[[ Data in this exercise open ]]

-- ==== Sys2Proof/Machine/Operands.lean ====
section
/-!
DEFINITION. Operand forms: codes of the enumerated values (Table 11-12), the words of the head link (R30, R33, section
11.6), absent marks (R187), rounding and clamping (00_scope.md 0.6), the quadrature order (R45).
-/

namespace Sys2Proof.Machine

/-! Codes (Table 11-12). -/

def Result.code : Result → Word
  | .none => 0 | .accepted => 1 | .busy => 2 | .badPlan => 3 | .badBins => 4 | .badPeriod => 5 | .badSlots => 6
  | .badRoles => 7 | .badTable => 8 | .badCue => 9 | .badEdge => 10 | .badMode => 11 | .noChannels => 12
  | .staleAck => 13 | .faultPersists => 14 | .badCode => 15

def ReqMode.code : ReqMode → Word
  | .scan => 1 | .hold => 2 | .park => 3 | .stop => 4 | .home => 5

/-- MODE_REQ read from the whole word (R14, R186). -/
def ReqMode.ofWord (w : Word) : Option ReqMode :=
  if w = 1 then some .scan else if w = 2 then some .hold else if w = 3 then some .park
  else if w = 4 then some .stop else if w = 5 then some .home else none

def Goal.code : Goal → Word
  | .scan => 1 | .hold => 2 | .park => 3 | .stop => 4 | .home => 5 | .standardize => 6

def GoalCause.code : GoalCause → Word
  | .brk => 1 | .link => 2 | .standardize => 3 | .aborted => 4

def HeadState.code : HeadState → Word
  | .unhomed => 0 | .homing => 1 | .parked => 2 | .standing => 3 | .standardizing => 4 | .outbound => 5 | .inbound => 6
  | .turning => 7 | .holding => 8 | .movingToHold => 9 | .returning => 10 | .stopping => 11 | .faulted => 12

def BreakState.code : BreakState → Word
  | .disarmed => 0 | .watch => 1 | .broken => 2

def FaultCause.code : FaultCause → Word
  | .none => 0 | .stall => 1 | .limit => 2 | .overtravel => 3 | .drive => 4

/-- The cause with which the link goes DOWN (Figure 2-2). -/
inductive LinkCause where
  | loss | noEcho | reset
  deriving DecidableEq, Repr

def LinkCause.code : LinkCause → Int
  | .loss => 1 | .noEcho => 2 | .reset => 3

/-- Validity of a channel's sample (R91, R102). -/
inductive Validity where
  | disabled | usable | absent | notMeasuring | stale | sat | unreferenced
  deriving DecidableEq, Repr

def Validity.code : Validity → Word
  | .disabled => 0 | .usable => 1 | .absent => 2 | .notMeasuring => 3 | .stale => 4 | .sat => 5 | .unreferenced => 6

/-- Kind of a record (Table 8-1). -/
inductive RecKind where
  | profile | fixed | stdz
  deriving DecidableEq, Repr

def RecKind.code : RecKind → Word
  | .profile => 1 | .fixed => 2 | .stdz => 3

/-- Outcome of a record (Table 8-1). -/
inductive RecOutcome where
  | complete | thin | brk | link | fault | aborted
  deriving DecidableEq, Repr

def RecOutcome.code : RecOutcome → Word
  | .complete => 1 | .thin => 2 | .brk => 3 | .link => 4 | .fault => 5 | .aborted => 6

def ScanDir.code : ScanDir → Word
  | .outbound => 1 | .inbound => 2

/-- Result of a standardize for one channel (R115, R118). -/
inductive StdResult where
  | accepted | nodata | lowref | drift | check | abandoned
  deriving DecidableEq, Repr

def StdResult.code : StdResult → Word
  | .accepted => 1 | .nodata => 2 | .lowref => 3 | .drift => 4 | .check => 5 | .abandoned => 6

/-! Absent marks (R187). -/

def absentValue : Word := 0x80000000
def absentBin : Word := 0xFFFFFFFF

/-- A value word, or the absent mark. -/
def valueWord (v : Option Int) : Word := (v.map Word.ofSigned).getD absentValue

/-- A bin-number word, or the absent mark. -/
def binWord (b : Option Nat) : Word := (b.map Word.ofCount).getD absentBin

/-! Rounding and clamping (00_scope.md 0.6, "Arithmetic"). -/

/-- round(n / d), halves away from zero, d positive. -/
def roundAway (n : Int) (d : Nat) : Int :=
  if 0 ≤ n then (2 * n + d) / (2 * d) else -((2 * (-n) + d) / (2 * d))

/-- round(n / d), halves up, d positive. -/
def roundUp (n : Int) (d : Nat) : Int := (2 * n + d) / (2 * d)

def clampInt (lo hi v : Int) : Int := if v < lo then lo else if hi < v then hi else v
def clampNat (lo hi v : Nat) : Nat := if v < lo then lo else if hi < v then hi else v

/-! Words of the head link. -/

/-- Whether an odd count of the word bits and the parity bit are ones (R30). -/
def oddParity (w : SlotWord) (parity : Bool) : Bool :=
  (List.range 24).foldl (fun acc i => xor acc (w.getLsbD i)) parity

/-- The parity bit that makes the count of ones odd (R30). -/
def parityBit (w : SlotWord) : Bool := !oddParity w false

/-- A slot is received when the start mark came and the parity is odd; otherwise it is ABSENT (R30). -/
def SlotRx.received (r : SlotRx) : Option SlotWord :=
  if r.startMark && oddParity r.word r.parity then some r.word else none

/-- Slot i of a frame of 1 + S slots; a slot above S, or one that was not sent, reads ABSENT (R31). -/
def slotWord (slots : List SlotRx) (slotCount i : Nat) : Option SlotWord :=
  if i ≤ slotCount then (slots[i]?).bind SlotRx.received else none

/-- The command word on HL_OUT (section 11.6): SEQ in bits 3:0, SHUTTER in bit 4, REF in bit 5. -/
def commandWord (seq : BitVec 4) (shutter ref : Bool) : SlotWord :=
  (BitVec.ofBool ref ++ BitVec.ofBool shutter ++ seq).setWidth 24

/-! Fields of the status word and of a data word (section 11.6). -/

def statusEcho (w : SlotWord) : BitVec 4 := w.setWidth 4
def statusShutterOpen (w : SlotWord) : Bool := w.getLsbD 4
def statusRefIn (w : SlotWord) : Bool := w.getLsbD 5
def statusReady (w : SlotWord) : Bool := w.getLsbD 6
def statusTempAlarm (w : SlotWord) : Bool := w.getLsbD 7
def dataValue (w : SlotWord) : Nat := (w.setWidth 20).toNat
def dataStale (w : SlotWord) : Bool := w.getLsbD 20
def dataSat (w : SlotWord) : Bool := w.getLsbD 21

/-! The encoder (R45). -/

/-- The place of the levels (ENC_A, ENC_B) in the order (0,0), (1,0), (1,1), (0,1). -/
def quadrature : Bool → Bool → Nat
  | false, false => 0 | true, false => 1 | true, true => 2 | false, true => 3

/-- The count that a change of levels adds, by the quadrature order and the sense; 0 when both inputs change at once or
none does. -/
def encoderDelta (reversed : Bool) (a b a' b' : Bool) : Int :=
  let d := (quadrature a' b' + 4 - quadrature a b) % 4
  let step : Int := if d = 1 then 1 else if d = 3 then -1 else 0
  if reversed then -step else step

end Sys2Proof.Machine
end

[[ Data in this exercise closed ]]

- [Work request] Set down the records again, exactly.

- [Answer section]
-- ==== Sys2Proof/Machine/Operands.lean ====
section
/-!
DEFINITION. Operand forms: codes of the enumerated values (Table 11-12), the words of the head link (R30, R33, section
11.6), absent marks (R187), rounding and clamping (00_scope.md 0.6), the quadrature order (R45).
-/

namespace Sys2Proof.Machine

/-! Codes (Table 11-12). -/

def Result.code : Result → Word
  | .none => 0 | .accepted => 1 | .busy => 2 | .badPlan => 3 | .badBins => 4 | .badPeriod => 5 | .badSlots => 6
  | .badRoles => 7 | .badTable => 8 | .badCue => 9 | .badEdge => 10 | .badMode => 11 | .noChannels => 12
  | .staleAck => 13 | .faultPersists => 14 | .badCode => 15

def ReqMode.code : ReqMode → Word
  | .scan => 1 | .hold => 2 | .park => 3 | .stop => 4 | .home => 5

/-- MODE_REQ read from the whole word (R14, R186). -/
def ReqMode.ofWord (w : Word) : Option ReqMode :=
  if w = 1 then some .scan else if w = 2 then some .hold else if w = 3 then some .park
  else if w = 4 then some .stop else if w = 5 then some .home else none

def Goal.code : Goal → Word
  | .scan => 1 | .hold => 2 | .park => 3 | .stop => 4 | .home => 5 | .standardize => 6

def GoalCause.code : GoalCause → Word
  | .brk => 1 | .link => 2 | .standardize => 3 | .aborted => 4

def HeadState.code : HeadState → Word
  | .unhomed => 0 | .homing => 1 | .parked => 2 | .standing => 3 | .standardizing => 4 | .outbound => 5 | .inbound => 6
  | .turning => 7 | .holding => 8 | .movingToHold => 9 | .returning => 10 | .stopping => 11 | .faulted => 12

def BreakState.code : BreakState → Word
  | .disarmed => 0 | .watch => 1 | .broken => 2

def FaultCause.code : FaultCause → Word
  | .none => 0 | .stall => 1 | .limit => 2 | .overtravel => 3 | .drive => 4

/-- The cause with which the link goes DOWN (Figure 2-2). -/
inductive LinkCause where
  | loss | noEcho | reset
  deriving DecidableEq, Repr

def LinkCause.code : LinkCause → Int
  | .loss => 1 | .noEcho => 2 | .reset => 3

/-- Validity of a channel's sample (R91, R102). -/
inductive Validity where
  | disabled | usable | absent | notMeasuring | stale | sat | unreferenced
  deriving DecidableEq, Repr

def Validity.code : Validity → Word
  | .disabled => 0 | .usable => 1 | .absent => 2 | .notMeasuring => 3 | .stale => 4 | .sat => 5 | .unreferenced => 6

/-- Kind of a record (Table 8-1). -/
inductive RecKind where
  | profile | fixed | stdz
  deriving DecidableEq, Repr

def RecKind.code : RecKind → Word
  | .profile => 1 | .fixed => 2 | .stdz => 3

/-- Outcome of a record (Table 8-1). -/
inductive RecOutcome where
  | complete | thin | brk | link | fault | aborted
  deriving DecidableEq, Repr

def RecOutcome.code : RecOutcome → Word
  | .complete => 1 | .thin => 2 | .brk => 3 | .link => 4 | .fault => 5 | .aborted => 6

def ScanDir.code : ScanDir → Word
  | .outbound => 1 | .inbound => 2

/-- Result of a standardize for one channel (R115, R118). -/
inductive StdResult where
  | accepted | nodata | lowref | drift | check | abandoned
  deriving DecidableEq, Repr

def StdResult.code : StdResult → Word
  | .accepted => 1 | .nodata => 2 | .lowref => 3 | .drift => 4 | .check => 5 | .abandoned => 6

/-! Absent marks (R187). -/

def absentValue : Word := 0x80000000
def absentBin : Word := 0xFFFFFFFF

/-- A value word, or the absent mark. -/
def valueWord (v : Option Int) : Word := (v.map Word.ofSigned).getD absentValue

/-- A bin-number word, or the absent mark. -/
def binWord (b : Option Nat) : Word := (b.map Word.ofCount).getD absentBin

/-! Rounding and clamping (00_scope.md 0.6, "Arithmetic"). -/

/-- round(n / d), halves away from zero, d positive. -/
def roundAway (n : Int) (d : Nat) : Int :=
  if 0 ≤ n then (2 * n + d) / (2 * d) else -((2 * (-n) + d) / (2 * d))

/-- round(n / d), halves up, d positive. -/
def roundUp (n : Int) (d : Nat) : Int := (2 * n + d) / (2 * d)

def clampInt (lo hi v : Int) : Int := if v < lo then lo else if hi < v then hi else v
def clampNat (lo hi v : Nat) : Nat := if v < lo then lo else if hi < v then hi else v

/-! Words of the head link. -/

/-- Whether an odd count of the word bits and the parity bit are ones (R30). -/
def oddParity (w : SlotWord) (parity : Bool) : Bool :=
  (List.range 24).foldl (fun acc i => xor acc (w.getLsbD i)) parity

/-- The parity bit that makes the count of ones odd (R30). -/
def parityBit (w : SlotWord) : Bool := !oddParity w false

/-- A slot is received when the start mark came and the parity is odd; otherwise it is ABSENT (R30). -/
def SlotRx.received (r : SlotRx) : Option SlotWord :=
  if r.startMark && oddParity r.word r.parity then some r.word else none

/-- Slot i of a frame of 1 + S slots; a slot above S, or one that was not sent, reads ABSENT (R31). -/
def slotWord (slots : List SlotRx) (slotCount i : Nat) : Option SlotWord :=
  if i ≤ slotCount then (slots[i]?).bind SlotRx.received else none

/-- The command word on HL_OUT (section 11.6): SEQ in bits 3:0, SHUTTER in bit 4, REF in bit 5. -/
def commandWord (seq : BitVec 4) (shutter ref : Bool) : SlotWord :=
  (BitVec.ofBool ref ++ BitVec.ofBool shutter ++ seq).setWidth 24

/-! Fields of the status word and of a data word (section 11.6). -/

def statusEcho (w : SlotWord) : BitVec 4 := w.setWidth 4
def statusShutterOpen (w : SlotWord) : Bool := w.getLsbD 4
def statusRefIn (w : SlotWord) : Bool := w.getLsbD 5
def statusReady (w : SlotWord) : Bool := w.getLsbD 6
def statusTempAlarm (w : SlotWord) : Bool := w.getLsbD 7
def dataValue (w : SlotWord) : Nat := (w.setWidth 20).toNat
def dataStale (w : SlotWord) : Bool := w.getLsbD 20
def dataSat (w : SlotWord) : Bool := w.getLsbD 21

/-! The encoder (R45). -/

/-- The place of the levels (ENC_A, ENC_B) in the order (0,0), (1,0), (1,1), (0,1). -/
def quadrature : Bool → Bool → Nat
  | false, false => 0 | true, false => 1 | true, true => 2 | false, true => 3

/-- The count that a change of levels adds, by the quadrature order and the sense; 0 when both inputs change at once or
none does. -/
def encoderDelta (reversed : Bool) (a b a' b' : Bool) : Int :=
  let d := (quadrature a' b' + 4 - quadrature a b) % 4
  let step : Int := if d = 1 then 1 else if d = 3 then -1 else 0
  if reversed then -step else step

end Sys2Proof.Machine
end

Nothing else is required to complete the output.